## Problem to solve
Among the entries below, how many lines have the word "draws"? Answer only with the number.
[Data excerpts Boundary: Start]
theorem only_returnCredits : ∀ a0 a1, Only [.out, .skein] a0 (returnCredits a0 a1) := by
  intro a0 a1
  unfold returnCredits
  repeat' first
    | with_reducible exact Only.refl _ _
    | assumption
    | simp (disch := decide) only [Only.op_iff (only_wireFlit _ _ _), Only.refl, Only.ite_iff, implies_true,
        and_self, and_true, true_and]
    | refine Only.foldl _ (fun _ _ => ?_) _ ?_
    | refine And.intro ?_ ?_
    | intro _
    | split

theorem only_routeFlit : ∀ a0 a1 a2, Only [.out, .skein] a0 (routeFlit a0 a1 a2) := by
  intro a0 a1 a2
  unfold routeFlit
  repeat' first
    | with_reducible exact Only.refl _ _
    | assumption
    | simp (disch := decide) only [Only.op_iff (only_pumpPort _ _), Only.op_iff (only_setLinkPort _ _ _), Only.refl,
        Only.ite_iff, implies_true, and_self, and_true, true_and]
    | refine Only.foldl _ (fun _ _ => ?_) _ ?_
    | refine And.intro ?_ ?_
    | intro _
    | split

theorem only_flitArrives : ∀ a0 a1 a2, Only [.draws, .out, .parts, .jobs, .mailboxes, .running, .skein, .hif, .boot]
    a0 (flitArrives a0 a1 a2) := by
  intro a0 a1 a2
  unfold flitArrives
  repeat' first
    | with_reducible exact Only.refl _ _
    | assumption
    | simp (disch := decide) only [Only.op_iff (only_emit _ _), Only.op_iff (only_portGoesDown _ _ _), Only.op_iff
        (only_pumpPort _ _), Only.op_iff (only_returnCredits _ _), Only.op_iff (only_routeFlit _ _ _), Only.op_iff
        (only_setLinkPort _ _ _), Only.refl, Only.ite_iff, implies_true, and_self, and_true, true_and]
    | refine Only.foldl _ (fun _ _ => ?_) _ ?_
    | refine And.intro ?_ ?_
    | intro _
    | split

theorem only_formationTimeout : ∀ a0, Only [.draws, .out, .parts, .mailboxes, .running, .skein, .hif] a0
    (formationTimeout a0) := by
  intro a0
  unfold formationTimeout
  repeat' first
    | with_reducible exact Only.refl _ _
    | assumption
    | simp (disch := decide) only [Only.op_iff (only_formationFails _ _ _), Only.refl, Only.ite_iff, implies_true,
        and_self, and_true, true_and]
    | refine Only.foldl _ (fun _ _ => ?_) _ ?_
    | refine And.intro ?_ ?_
    | intro _
    | split

theorem only_heartbeat : ∀ a0 a1, Only [.draws, .out, .parts, .jobs, .mailboxes, .running, .skein, .hif] a0
    (heartbeat a0 a1) := by
  intro a0 a1
  unfold heartbeat
  repeat' first
    | with_reducible exact Only.refl _ _
    | assumption
    | simp (disch := decide) only [Only.op_iff (only_loseWorker _ _ _), Only.op_iff (only_sendControl _ _ _ _ _ _),
        Only.op_iff (only_setSkein _ _), Only.refl, Only.ite_iff, implies_true, and_self, and_true, true_and]
    | refine Only.foldl _ (fun _ _ => ?_) _ ?_
    | refine And.intro ?_ ?_
    | intro _
    | split

theorem only_heartbeatArrival : ∀ a0, Only [.draws, .out, .skein] a0 (heartbeatArrival a0) := by
  intro a0
  unfold heartbeatArrival
  repeat' first
    | with_reducible exact Only.refl _ _
    | assumption
    | simp (disch := decide) only [Only.op_iff (only_sendControl _ _ _ _ _ _), Only.refl, Only.ite_iff,
        implies_true, and_self, and_true, true_and]
    | refine Only.foldl _ (fun _ _ => ?_) _ ?_
    | refine And.intro ?_ ?_
    | intro _
    | split

theorem only_linkKeyExchange : ∀ a0 a1 a2 a3 a4, Only [.draws, .out, .parts, .mailboxes, .running, .skein, .hif] a0
    (linkKeyExchange a0 a1 a2 a3 a4) := by
  intro a0 a1 a2 a3 a4
  unfold linkKeyExchange
  repeat' first
    | with_reducible exact Only.refl _ _
    | assumption
    | simp (disch := decide) only [Only.op_iff (only_drawn _), Only.op_iff (only_emit _ _), Only.op_iff
        (only_formationFails _ _ _), Only.op_iff (only_setLinkPort _ _ _), Only.refl, Only.ite_iff, implies_true,
        and_self, and_true, true_and]
    | refine Only.foldl _ (fun _ _ => ?_) _ ?_
    | refine And.intro ?_ ?_
    | intro _
    | split

theorem only_lossNotice : ∀ a0 a1, Only [.out, .parts, .jobs, .mailboxes, .running, .skein, .hif] a0 (lossNotice a0
    a1) := by
  intro a0 a1
  unfold lossNotice
  repeat' first
    | with_reducible exact Only.refl _ _
    | assumption
    | simp (disch := decide) only [Only.op_iff (only_actOnLoss _ _), Only.refl, Only.ite_iff, implies_true,
        and_self, and_true, true_and]
    | refine Only.foldl _ (fun _ _ => ?_) _ ?_
    | refine And.intro ?_ ?_
    | intro _
    | split

theorem only_messageArrives : ∀ a0 a1, Only [.draws, .out, .spindles, .spires, .channels, .parts, .jobs, .mailboxes,
    .running, .skein, .hif, .boot] a0 (messageArrives a0 a1) := by
  intro a0 a1
  unfold messageArrives
  repeat' first
    | with_reducible exact Only.refl _ _
    | assumption
    | simp (disch := decide) only [Only.op_iff (only_discardMessage _ _ _ _ _), Only.op_iff (only_endSenders _ _ _
        _), Only.op_iff (only_setPart _ _ _), Only.refl, Only.ite_iff, implies_true, and_self, and_true, true_and]
    | refine Only.step ?_ (only_releaseUnits _ _ _ _ _ _ (by assumption)) (by decide)
    | refine Only.foldl _ (fun _ _ => ?_) _ ?_
    | refine And.intro ?_ ?_
    | intro _
    | split

theorem only_replayFrom : ∀ a0 a1 a2, Only [.draws, .out, .parts, .jobs, .mailboxes, .running, .skein, .hif, .boot]
    a0 (replayFrom a0 a1 a2) := by
  intro a0 a1 a2
  unfold replayFrom
  repeat' first
    | with_reducible exact Only.refl _ _
    | assumption
    | simp (disch := decide) only [Only.op_iff (only_emit _ _), Only.op_iff (only_portGoesDown _ _ _), Only.op_iff
        (only_raiseEvent _ _ _ _), Only.op_iff (only_setLife _ _), Only.op_iff (only_setLinkPort _ _ _), Only.refl,
        Only.ite_iff, implies_true, and_self, and_true, true_and]
    | refine Only.foldl _ (fun _ _ => ?_) _ ?_
    | refine And.intro ?_ ?_
    | intro _
    | split

theorem only_limitPace : ∀ a0 a1, Only [.domes, .skein] a0 (limitPace a0 a1) := by
  intro a0 a1
  unfold limitPace
  repeat' first
    | with_reducible exact Only.refl _ _
    | assumption
    | simp (disch := decide) only [Only.op_iff (only_setDome _ _ _), Only.op_iff (only_setSkein _ _), Only.refl,
        Only.ite_iff, implies_true, and_self, and_true, true_and]
    | refine Only.foldl _ (fun _ _ => ?_) _ ?_
    | refine And.intro ?_ ?_
    | intro _
    | split

theorem only_pacePublish : ∀ a0 a1, Only [.draws, .out, .domes, .skein] a0 (pacePublish a0 a1) := by
  intro a0 a1
  unfold pacePublish
  repeat' first
    | with_reducible exact Only.refl _ _
    | assumption
    | simp (disch := decide) only [Only.op_iff (only_limitPace _ _), Only.op_iff (only_sendControl _ _ _ _ _ _),
        Only.op_iff (only_setSkein _ _), Only.refl, Only.ite_iff, implies_true, and_self, and_true, true_and]
    | refine Only.foldl _ (fun _ _ => ?_) _ ?_
    | refine And.intro ?_ ?_
    | intro _
    | split

theorem only_paceReport : ∀ a0, Only [.draws, .out, .skein] a0 (paceReport a0) := by
  intro a0
  unfold paceReport
  repeat' first
    | with_reducible exact Only.refl _ _
    | assumption
    | simp (disch := decide) only [Only.op_iff (only_sendControl _ _ _ _ _ _), Only.op_iff (only_setSkein _ _),
        Only.refl, Only.ite_iff, implies_true, and_self, and_true, true_and]
    | refine Only.foldl _ (fun _ _ => ?_) _ ?_
    | refine And.intro ?_ ?_
    | intro _
    | split

theorem only_portUp : ∀ a0 a1, Only [.skein] a0 (portUp a0 a1) := by
  intro a0 a1
  unfold portUp
  repeat' first
    | with_reducible exact Only.refl _ _
    | assumption
    | simp (disch := decide) only [Only.op_iff (only_setLinkPort _ _ _), Only.refl, Only.ite_iff, implies_true,
        and_self, and_true, true_and]
    | refine Only.foldl _ (fun _ _ => ?_) _ ?_
    | refine And.intro ?_ ?_
    | intro _
    | split

theorem only_relayCompletion : ∀ a0 a1 a2, Only [.out, .mailboxes, .running, .skein, .hif] a0 (relayCompletion a0 a1
    a2) := by
  intro a0 a1 a2
  unfold relayCompletion
  repeat' first
    | with_reducible exact Only.refl _ _
    | assumption
    | simp (disch := decide) only [Only.op_iff (only_complete _ _ _ _), Only.op_iff (only_hostWrite _ _ _ _),
        Only.op_iff (only_setSkein _ _), Only.refl, Only.ite_iff, implies_true, and_self, and_true, true_and]
    | refine Only.foldl _ (fun _ _ => ?_) _ ?_
    | refine And.intro ?_ ?_
    | intro _
    | split

theorem only_sendEntry : ∀ a0 a1 a2, Only [.draws, .out, .spindles, .spires, .channels, .parts, .jobs, .mailboxes,
    .running, .skein, .hif, .boot] a0 (sendEntry a0 a1 a2) := by
  intro a0 a1 a2
  unfold sendEntry
  repeat' first
    | with_reducible exact Only.refl _ _
    | assumption
    | simp (disch := decide) only [Only.op_iff (only_sendAll _ _ _ _), Only.op_iff (only_setQueue _ _ _ _),
        Only.op_iff (only_setSem _ _ _ _), Only.refl, Only.ite_iff, implies_true, and_self, and_true, true_and]
    | refine Only.foldl _ (fun _ _ => ?_) _ ?_
    | refine And.intro ?_ ?_
    | intro _
    | split

theorem only_skeinBarrierSync : ∀ a0 a1, Only [.draws, .out, .spindles, .spires, .jobs, .mailboxes, .running,
    .skein, .hif] a0 (skeinBarrierSync a0 a1) := by
  intro s p
  unfold skeinBarrierSync onSync
  unfold onDesc atSem
  repeat' first
    | simp (disch := decide) only [Only.ite_iff, Only.op_iff (only_agenError _ _ _ _), Only.refl, implies_true, and_self,
        and_true, true_and]
    | split
    | refine And.intro ?_ ?_
    | intro _
  refine OnlyIf.of_eq ?_ (by assumption)
  repeat' first
    | simp (disch := decide) only [OnlyIf.none_iff, OnlyIf.some_iff, OnlyIf.ite_iff, Only.op_iff (only_setSem _ _ _ _),
      Only.op_iff (only_syncWait _ _), Only.op_iff (only_arriveAt _ _ _), Only.op_iff (only_sendControl _ _ _ _ _ _), Only.refl,
      implies_true, and_self, and_true, true_and]
    | split
    | refine And.intro ?_ ?_
    | intro _

theorem only_slotFree : ∀ a0 a1 a2, Only [.draws, .out, .spindles, .spires, .channels, .parts, .jobs, .mailboxes,
    .running, .skein, .hif, .boot] a0 (slotFree a0 a1 a2) := by
  intro a0 a1 a2
  unfold slotFree
  repeat' first
    | with_reducible exact Only.refl _ _
    | assumption
    | simp (disch := decide) only [Only.op_iff (only_freeSlot _ _ _ _), Only.op_iff (only_setSem _ _ _ _),
        Only.refl, Only.ite_iff, implies_true, and_self, and_true, true_and]
    | refine Only.foldl _ (fun _ _ => ?_) _ ?_
    | refine And.intro ?_ ?_
    | intro _
    | split

end Sys2Proof
end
[Data excerpts Boundary: End]
## Answer area
12